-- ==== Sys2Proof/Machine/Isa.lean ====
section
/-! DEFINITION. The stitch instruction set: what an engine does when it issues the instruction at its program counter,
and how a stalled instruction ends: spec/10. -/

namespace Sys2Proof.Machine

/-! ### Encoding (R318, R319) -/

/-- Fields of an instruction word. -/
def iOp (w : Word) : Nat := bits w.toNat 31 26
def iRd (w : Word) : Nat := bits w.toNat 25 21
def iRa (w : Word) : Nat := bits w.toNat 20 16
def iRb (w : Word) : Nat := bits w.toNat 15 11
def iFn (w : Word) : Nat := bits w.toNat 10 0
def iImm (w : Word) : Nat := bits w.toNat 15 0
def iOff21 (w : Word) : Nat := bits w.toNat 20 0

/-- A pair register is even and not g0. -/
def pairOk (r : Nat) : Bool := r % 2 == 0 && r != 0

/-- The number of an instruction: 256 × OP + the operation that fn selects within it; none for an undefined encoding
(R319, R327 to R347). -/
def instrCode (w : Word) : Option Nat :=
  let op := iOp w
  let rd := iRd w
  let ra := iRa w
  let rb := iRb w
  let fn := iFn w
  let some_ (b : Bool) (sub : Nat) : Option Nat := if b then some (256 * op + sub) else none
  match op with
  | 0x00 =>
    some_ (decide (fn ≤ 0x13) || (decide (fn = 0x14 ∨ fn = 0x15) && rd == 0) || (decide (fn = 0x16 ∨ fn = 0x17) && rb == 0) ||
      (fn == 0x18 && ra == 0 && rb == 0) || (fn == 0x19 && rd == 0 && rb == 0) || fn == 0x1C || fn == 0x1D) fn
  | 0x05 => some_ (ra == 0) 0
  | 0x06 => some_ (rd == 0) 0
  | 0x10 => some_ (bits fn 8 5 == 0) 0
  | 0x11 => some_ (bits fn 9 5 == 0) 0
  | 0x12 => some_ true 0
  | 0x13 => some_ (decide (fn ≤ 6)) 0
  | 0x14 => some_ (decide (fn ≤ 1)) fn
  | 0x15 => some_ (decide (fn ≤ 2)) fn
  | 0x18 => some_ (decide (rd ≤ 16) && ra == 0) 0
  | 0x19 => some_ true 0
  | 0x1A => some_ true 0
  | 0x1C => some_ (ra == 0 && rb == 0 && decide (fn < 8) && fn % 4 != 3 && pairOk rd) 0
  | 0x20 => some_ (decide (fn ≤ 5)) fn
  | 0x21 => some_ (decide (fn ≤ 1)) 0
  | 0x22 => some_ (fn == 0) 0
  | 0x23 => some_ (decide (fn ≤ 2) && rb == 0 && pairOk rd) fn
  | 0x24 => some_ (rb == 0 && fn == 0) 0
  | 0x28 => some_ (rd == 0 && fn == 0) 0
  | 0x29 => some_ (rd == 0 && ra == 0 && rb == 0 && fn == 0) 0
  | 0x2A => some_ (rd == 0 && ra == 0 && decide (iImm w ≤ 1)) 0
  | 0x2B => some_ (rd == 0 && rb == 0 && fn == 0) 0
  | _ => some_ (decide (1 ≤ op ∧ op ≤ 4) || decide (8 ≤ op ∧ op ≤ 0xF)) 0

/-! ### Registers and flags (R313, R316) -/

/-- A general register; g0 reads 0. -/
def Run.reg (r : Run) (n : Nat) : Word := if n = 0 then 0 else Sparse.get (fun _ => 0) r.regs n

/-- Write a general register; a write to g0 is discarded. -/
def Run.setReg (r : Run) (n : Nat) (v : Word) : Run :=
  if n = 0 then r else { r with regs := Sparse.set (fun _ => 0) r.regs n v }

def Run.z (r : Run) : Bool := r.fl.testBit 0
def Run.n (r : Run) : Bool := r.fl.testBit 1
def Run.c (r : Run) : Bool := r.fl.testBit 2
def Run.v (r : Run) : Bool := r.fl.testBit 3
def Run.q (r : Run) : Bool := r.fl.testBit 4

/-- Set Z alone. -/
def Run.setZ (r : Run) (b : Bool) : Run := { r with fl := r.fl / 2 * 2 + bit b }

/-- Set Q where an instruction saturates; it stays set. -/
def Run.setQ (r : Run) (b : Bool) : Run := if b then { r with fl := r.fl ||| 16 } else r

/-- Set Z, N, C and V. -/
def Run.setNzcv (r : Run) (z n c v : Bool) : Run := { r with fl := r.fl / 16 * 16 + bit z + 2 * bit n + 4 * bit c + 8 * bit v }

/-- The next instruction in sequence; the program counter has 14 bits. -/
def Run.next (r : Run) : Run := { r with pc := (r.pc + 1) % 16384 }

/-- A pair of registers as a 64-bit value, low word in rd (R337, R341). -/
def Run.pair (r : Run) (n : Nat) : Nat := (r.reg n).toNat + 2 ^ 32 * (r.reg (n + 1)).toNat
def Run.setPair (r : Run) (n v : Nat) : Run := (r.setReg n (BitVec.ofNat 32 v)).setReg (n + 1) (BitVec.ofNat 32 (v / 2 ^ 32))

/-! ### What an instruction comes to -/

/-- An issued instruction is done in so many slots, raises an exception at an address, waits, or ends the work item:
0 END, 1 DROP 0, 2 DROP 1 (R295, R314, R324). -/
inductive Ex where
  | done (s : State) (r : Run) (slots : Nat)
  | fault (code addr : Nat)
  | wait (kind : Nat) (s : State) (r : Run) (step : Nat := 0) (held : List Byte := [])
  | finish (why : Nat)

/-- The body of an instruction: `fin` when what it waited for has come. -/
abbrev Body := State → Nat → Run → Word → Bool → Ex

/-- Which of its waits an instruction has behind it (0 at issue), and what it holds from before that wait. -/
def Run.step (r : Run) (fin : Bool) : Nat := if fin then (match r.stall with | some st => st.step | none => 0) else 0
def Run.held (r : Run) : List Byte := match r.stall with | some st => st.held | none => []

* * *

TASK DETAILS :: Every line of the listing needs to be written out exactly.

ANSWER TO THIS EXERCISE ::
-- ==== Sys2Proof/Machine/Isa.lean ====
section
/-! DEFINITION. The stitch instruction set: what an engine does when it issues the instruction at its program counter,
and how a stalled instruction ends: spec/10. -/

namespace Sys2Proof.Machine

/-! ### Encoding (R318, R319) -/

/-- Fields of an instruction word. -/
def iOp (w : Word) : Nat := bits w.toNat 31 26
def iRd (w : Word) : Nat := bits w.toNat 25 21
def iRa (w : Word) : Nat := bits w.toNat 20 16
def iRb (w : Word) : Nat := bits w.toNat 15 11
def iFn (w : Word) : Nat := bits w.toNat 10 0
def iImm (w : Word) : Nat := bits w.toNat 15 0
def iOff21 (w : Word) : Nat := bits w.toNat 20 0

/-- A pair register is even and not g0. -/
def pairOk (r : Nat) : Bool := r % 2 == 0 && r != 0

/-- The number of an instruction: 256 × OP + the operation that fn selects within it; none for an undefined encoding
(R319, R327 to R347). -/
def instrCode (w : Word) : Option Nat :=
  let op := iOp w
  let rd := iRd w
  let ra := iRa w
  let rb := iRb w
  let fn := iFn w
  let some_ (b : Bool) (sub : Nat) : Option Nat := if b then some (256 * op + sub) else none
  match op with
  | 0x00 =>
    some_ (decide (fn ≤ 0x13) || (decide (fn = 0x14 ∨ fn = 0x15) && rd == 0) || (decide (fn = 0x16 ∨ fn = 0x17) && rb == 0) ||
      (fn == 0x18 && ra == 0 && rb == 0) || (fn == 0x19 && rd == 0 && rb == 0) || fn == 0x1C || fn == 0x1D) fn
  | 0x05 => some_ (ra == 0) 0
  | 0x06 => some_ (rd == 0) 0
  | 0x10 => some_ (bits fn 8 5 == 0) 0
  | 0x11 => some_ (bits fn 9 5 == 0) 0
  | 0x12 => some_ true 0
  | 0x13 => some_ (decide (fn ≤ 6)) 0
  | 0x14 => some_ (decide (fn ≤ 1)) fn
  | 0x15 => some_ (decide (fn ≤ 2)) fn
  | 0x18 => some_ (decide (rd ≤ 16) && ra == 0) 0
  | 0x19 => some_ true 0
  | 0x1A => some_ true 0
  | 0x1C => some_ (ra == 0 && rb == 0 && decide (fn < 8) && fn % 4 != 3 && pairOk rd) 0
  | 0x20 => some_ (decide (fn ≤ 5)) fn
  | 0x21 => some_ (decide (fn ≤ 1)) 0
  | 0x22 => some_ (fn == 0) 0
  | 0x23 => some_ (decide (fn ≤ 2) && rb == 0 && pairOk rd) fn
  | 0x24 => some_ (rb == 0 && fn == 0) 0
  | 0x28 => some_ (rd == 0 && fn == 0) 0
  | 0x29 => some_ (rd == 0 && ra == 0 && rb == 0 && fn == 0) 0
  | 0x2A => some_ (rd == 0 && ra == 0 && decide (iImm w ≤ 1)) 0
  | 0x2B => some_ (rd == 0 && rb == 0 && fn == 0) 0
  | _ => some_ (decide (1 ≤ op ∧ op ≤ 4) || decide (8 ≤ op ∧ op ≤ 0xF)) 0

/-! ### Registers and flags (R313, R316) -/

/-- A general register; g0 reads 0. -/
def Run.reg (r : Run) (n : Nat) : Word := if n = 0 then 0 else Sparse.get (fun _ => 0) r.regs n

/-- Write a general register; a write to g0 is discarded. -/
def Run.setReg (r : Run) (n : Nat) (v : Word) : Run :=
  if n = 0 then r else { r with regs := Sparse.set (fun _ => 0) r.regs n v }

def Run.z (r : Run) : Bool := r.fl.testBit 0
def Run.n (r : Run) : Bool := r.fl.testBit 1
def Run.c (r : Run) : Bool := r.fl.testBit 2
def Run.v (r : Run) : Bool := r.fl.testBit 3
def Run.q (r : Run) : Bool := r.fl.testBit 4

/-- Set Z alone. -/
def Run.setZ (r : Run) (b : Bool) : Run := { r with fl := r.fl / 2 * 2 + bit b }

/-- Set Q where an instruction saturates; it stays set. -/
def Run.setQ (r : Run) (b : Bool) : Run := if b then { r with fl := r.fl ||| 16 } else r

/-- Set Z, N, C and V. -/
def Run.setNzcv (r : Run) (z n c v : Bool) : Run := { r with fl := r.fl / 16 * 16 + bit z + 2 * bit n + 4 * bit c + 8 * bit v }

/-- The next instruction in sequence; the program counter has 14 bits. -/
def Run.next (r : Run) : Run := { r with pc := (r.pc + 1) % 16384 }

/-- A pair of registers as a 64-bit value, low word in rd (R337, R341). -/
def Run.pair (r : Run) (n : Nat) : Nat := (r.reg n).toNat + 2 ^ 32 * (r.reg (n + 1)).toNat
def Run.setPair (r : Run) (n v : Nat) : Run := (r.setReg n (BitVec.ofNat 32 v)).setReg (n + 1) (BitVec.ofNat 32 (v / 2 ^ 32))

/-! ### What an instruction comes to -/

/-- An issued instruction is done in so many slots, raises an exception at an address, waits, or ends the work item:
0 END, 1 DROP 0, 2 DROP 1 (R295, R314, R324). -/
inductive Ex where
  | done (s : State) (r : Run) (slots : Nat)
  | fault (code addr : Nat)
  | wait (kind : Nat) (s : State) (r : Run) (step : Nat := 0) (held : List Byte := [])
  | finish (why : Nat)

/-- The body of an instruction: `fin` when what it waited for has come. -/
abbrev Body := State → Nat → Run → Word → Bool → Ex

/-- Which of its waits an instruction has behind it (0 at issue), and what it holds from before that wait. -/
def Run.step (r : Run) (fin : Bool) : Nat := if fin then (match r.stall with | some st => st.step | none => 0) else 0
def Run.held (r : Run) : List Byte := match r.stall with | some st => st.held | none => []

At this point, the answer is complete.